When many NGOs are engaged in the rehabilitation works during such crisis, role of such NGOs and local communities must be recognised in the policy of disaster management as they provide most urgent response to such incidents. During the Kalka Mail accident local community were the first to start rehabilitation work. Therefore it will be of great help if the local community organisation are utilized for such operations. Under the NDM Act, District Disaster Management Authority must be entrusted with training of Panchayat organisations and there must be a disaster management cell in every panchayat.
This will allow local communities to engage i such activities in a more professional manner and will definitely help in mitigation of risks. Apart from this, many disasters at local level didn’t catch the headlines at national or state level like road accidents, fire etc, which result in no response from the administration. Such incidents can be duly taken care of by the Panchayat Disaster Management cell. As far as NGOs are concerned, they can be instrumental in the reform and rehabilitation work in the event of any disaster and their appreciable performance is already seen in rehabilitation works during floods in Bihar and tsunami in Tamil Nadu.

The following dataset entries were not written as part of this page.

-- ==== Sys2Proof/Machine/Binary64.lean ====
section
/-!
DEFINITION. The binary64 format and the Float Bit View (spec R55 to R60): fields, classification, the value
of a pattern, the decomposer, the exponent extractor and the recomposer.

A binary64 value and its 64-bit pattern are the same `Word` (R56: `bits` and `float` "change nothing").
-/

namespace Sys2Proof.Machine

/-- `MANT_BITS` (R4). -/
def mantBits : Nat := 52
/-- `EXP_BITS` (R4). -/
def expBits : Nat := 11
/-- `BIAS` (R4). -/
def bias : Nat := 1023

/-- Decomposer: the sign, `b[63]` (R58). -/
def sign (b : Word) : Bool := b.getLsbD 63
/-- Decomposer: the exponent field, `b[62:52]` (R58). -/
def expfield (b : Word) : BitVec 11 := b.extractLsb' 52 11
/-- Decomposer: the mantissa field, `b[51:0]` (R58). -/
def mant (b : Word) : BitVec 52 := b.extractLsb' 0 52

/-- `isNaN(b)` is `E = 2047 and M != 0` (R57). -/
def isNaN (b : Word) : Bool := expfield b == 2047#11 && mant b != 0#52
/-- `isInf(b)` is `E = 2047 and M = 0` (R57). -/
def isInf (b : Word) : Bool := expfield b == 2047#11 && mant b == 0#52
/-- `isFinite(b)` is `E != 2047` (R57). -/
def isFinite (b : Word) : Bool := expfield b != 2047#11
/-- `isZero(b)` is `E = 0 and M = 0` (R57). -/
def isZero (b : Word) : Bool := expfield b == 0#11 && mant b == 0#52
/-- `isSubnormal(b)` is `E = 0 and M != 0` (R57). -/
def isSubnormal (b : Word) : Bool := expfield b == 0#11 && mant b != 0#52
/-- A quiet NaN has `M[51] = 1`, a signalling one `M[51] = 0` (R55). -/
def isQuietNaN (b : Word) : Bool := isNaN b && b.getLsbD 51

/-- `2^1074`: how many units of the least subnormal make 1.0 (R55: a subnormal is `M * 2^(-1074)`). -/
def oneUnits : Nat := 2 ^ 1074

/-- The magnitude of a pattern's value, in units of `2^(-1074)` (R55): `M` when `E = 0`, else
`(2^52 + M) * 2^(E - 1)`. Every finite binary64 value is a whole number of these units. For an infinity the
same expression gives `2^2098`, the value `2^1024`, above every finite one. -/
def mag (b : Word) : Nat :=
  if expfield b = 0#11 then (mant b).toNat
  else (2 ^ 52 + (mant b).toNat) * 2 ^ ((expfield b).toNat - 1)

/-- The value of a pattern in units of `2^(-1074)`, with its sign (R55). -/
def units (b : Word) : Int := if sign b then -(mag b : Int) else (mag b : Int)

/-- The real number a finite pattern stands for (R55). -/
def value (b : Word) : ℚ := (units b : ℚ) / 2 ^ 1074

/-- A pattern from a sign and its 63 low bits, `mantissa + 2^52 * exponent field` (R55). -/
def signed (neg : Bool) (m : Nat) : Word := BitVec.ofBool neg ++ BitVec.ofNat 63 m

/-- `+0.0`, `0x0000000000000000` (R55). -/
def posZero : Word := 0x0000000000000000#64
/-- `-0.0`, `0x8000000000000000` (R55). -/
def negZero : Word := 0x8000000000000000#64
/-- `+inf`, `0x7FF0000000000000` (R55). -/
def posInf : Word := 0x7FF0000000000000#64
/-- `-inf`, `0xFFF0000000000000` (R55). -/
def negInf : Word := 0xFFF0000000000000#64

/-- Exponent extractor `unbiased(b) = expfield(b) - 1023`, a mathematical integer in -1023..1024 (R59, R77). -/
def unbiased (b : Word) : Int := (expfield b).toNat - 1023

/-- Recomposer (a): `pow2i(k)` is the pattern with sign 0, exponent field `k + 1023`, mantissa field 0
(R60 a, R111). The spec defines it for `-1022 <= k <= 1023` and no rule calls it with another `k`. -/
def pow2i (k : Int) : Word := (0#1 ++ BitVec.ofInt 11 (k + 1023)) ++ 0#52

/-- Recomposer (b): `normmant(b)` is the pattern with sign 0, exponent field 1023 and the mantissa field of
`b` (R60 b, R121). -/
def normmant (b : Word) : Word := (0#1 ++ 1023#11) ++ mant b

end Sys2Proof.Machine
end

Such NGOs must also be engaged with the management so as to make the efforts better coordinated and more effective.
The upshot of the entire analysis clearly demonstrate that India came along way in managing its disasters but still there are loopholes present which needs to be filled in order to mitigate the disaster risks. According to UNDP, India is second most disaster prone country after China and therefore the disaster management India must also be at least second best in the world.. The disaster Management in India requires clear division of roles and responsibilities of all the players. Further it needs the participation of all agents of development like NGOs, private sector and community as well because no one is devoid of brunt of disaster.